WORK TO COMPLETE - When you reach the line that contains "subn (x y : Nibble)" in the data below, start reproducing lines exactly, and stop after the line that contains "Fx0A (R260). -/".

MATERIAL TO PROCESS -
-- ==== Sys2Proof/Syntax.lean ====
section
/-! DEFINITION. The instructions: one constructor per row of spec/opcode_table.json (30_encoding.md R94, R105).
A constructor also keeps the bits its handler ignores (`dc`, `n`, `m`, `y`), because whether they are canonical
decides the NONCANON event (R107) and because encoding then loses nothing (log 6). -/

namespace Sys2Proof

inductive Instr where
  /-- CLS, 00E0 and every 0nn0 (R98, R220); `dc` is bits 11:4. -/
  | cls (dc : Byte)
  /-- RET, 00EE and every 0nnE (R98, R142); `dc` is bits 11:4. -/
  | ret (dc : Byte)
  /-- JP nnn, 1nnn (R141). -/
  | jp (nnn : Addr)
  /-- CALL nnn, 2nnn (R144). -/
  | call (nnn : Addr)
  /-- SE Vx, kk, 3xkk (R201). -/
  | seImm (x : Nibble) (kk : Byte)
  /-- SNE Vx, kk, 4xkk (R202). -/
  | sneImm (x : Nibble) (kk : Byte)
  /-- SE Vx, Vy, 5xy0 and every 5xyn (R97, R203); `n` is the ignored low nibble. -/
  | seReg (x y n : Nibble)
  /-- LD Vx, kk, 6xkk (R162). -/
  | ldImm (x : Nibble) (kk : Byte)
  /-- ADD Vx, kk, 7xkk (R163). -/
  | addImm (x : Nibble) (kk : Byte)
  /-- LD Vx, Vy, 8xy0 (R164). -/
  | ldReg (x y : Nibble)
  /-- OR Vx, Vy, 8xy1 (R165). -/
  | orReg (x y : Nibble)
  /-- AND Vx, Vy, 8xy2 (R166). -/
  | andReg (x y : Nibble)
  /-- XOR Vx, Vy, 8xy3 (R167). -/
  | xorReg (x y : Nibble)
  /-- ADD Vx, Vy, 8xy4 (R168). -/
  | addReg (x y : Nibble)
  /-- SUB Vx, Vy, 8xy5 (R169). -/
  | subReg (x y : Nibble)
  /-- SHR Vx, 8xy6 (R170); `y` is encoded and ignored. -/
  | shr (x y : Nibble)
  /-- SUBN Vx, Vy, 8xy7 (R171). -/
  | subn (x y : Nibble)
  /-- SHL Vx, 8xyE (R172); `y` is encoded and ignored. -/
  | shl (x y : Nibble)
  /-- SNE Vx, Vy, 9xy0 and every 9xyn (R97, R204); `n` is the ignored low nibble. -/
  | sneReg (x y n : Nibble)
  /-- LD I, nnn, Annn (R240). -/
  | ldI (nnn : Addr)
  /-- JP V0, nnn, Bnnn (R147). -/
  | jpV0 (nnn : Addr)
  /-- RND Vx, kk, Cxkk (R173). -/
  | rnd (x : Nibble) (kk : Byte)
  /-- DRW Vx, Vy, n, Dxyn (R221). -/
  | drw (x y n : Nibble)
  /-- SKP Vx, Ex9E and every ExmE (R100, R205); `m` is bits 7:4. -/
  | skp (x m : Nibble)
  /-- SKNP Vx, ExA1 and every Exm1 (R100, R206); `m` is bits 7:4. -/
  | sknp (x m : Nibble)
  /-- LD Vx, DT, Fx07 (R242). -/
  | ldVxDt (x : Nibble)
  /-- LD Vx, K, Fx0A (R260). -/
  | ldVxK (x : Nibble)
  /-- LD DT, Vx, Fx15 (R243). -/
  | ldDtVx (x : Nibble)
  /-- LD ST, Vx, Fx18 (R244). -/
  | ldStVx (x : Nibble)
  /-- ADD I, Vx, Fx1E (R241). -/
  | addI (x : Nibble)
  /-- LD F, Vx, Fx29 (R230). -/
  | ldF (x : Nibble)
  /-- LD B, Vx, Fx33 (R246). -/
  | ldB (x : Nibble)
  /-- LD [I], Vx, Fx55 (R248). -/
  | storeRegs (x : Nibble)
  /-- LD Vx, [I], Fx65 (R250). -/
  | loadRegs (x : Nibble)
  /-- SYS nnn, a 0nnn whose low nibble is neither 0 nor E (R98, R140). -/
  | sys (nnn : Addr)
  /-- An opcode of family 8, E or F that no handler is mapped to (R99–R101, R140). -/
  | unmapped (op : Word)
  deriving DecidableEq, Repr

end Sys2Proof
end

ANSWER SECTION -
  | subn (x y : Nibble)
  /-- SHL Vx, 8xyE (R172); `y` is encoded and ignored. -/
  | shl (x y : Nibble)
  /-- SNE Vx, Vy, 9xy0 and every 9xyn (R97, R204); `n` is the ignored low nibble. -/
  | sneReg (x y n : Nibble)
  /-- LD I, nnn, Annn (R240). -/
  | ldI (nnn : Addr)
  /-- JP V0, nnn, Bnnn (R147). -/
  | jpV0 (nnn : Addr)
  /-- RND Vx, kk, Cxkk (R173). -/
  | rnd (x : Nibble) (kk : Byte)
  /-- DRW Vx, Vy, n, Dxyn (R221). -/
  | drw (x y n : Nibble)
  /-- SKP Vx, Ex9E and every ExmE (R100, R205); `m` is bits 7:4. -/
  | skp (x m : Nibble)
  /-- SKNP Vx, ExA1 and every Exm1 (R100, R206); `m` is bits 7:4. -/
  | sknp (x m : Nibble)
  /-- LD Vx, DT, Fx07 (R242). -/
  | ldVxDt (x : Nibble)
  /-- LD Vx, K, Fx0A (R260). -/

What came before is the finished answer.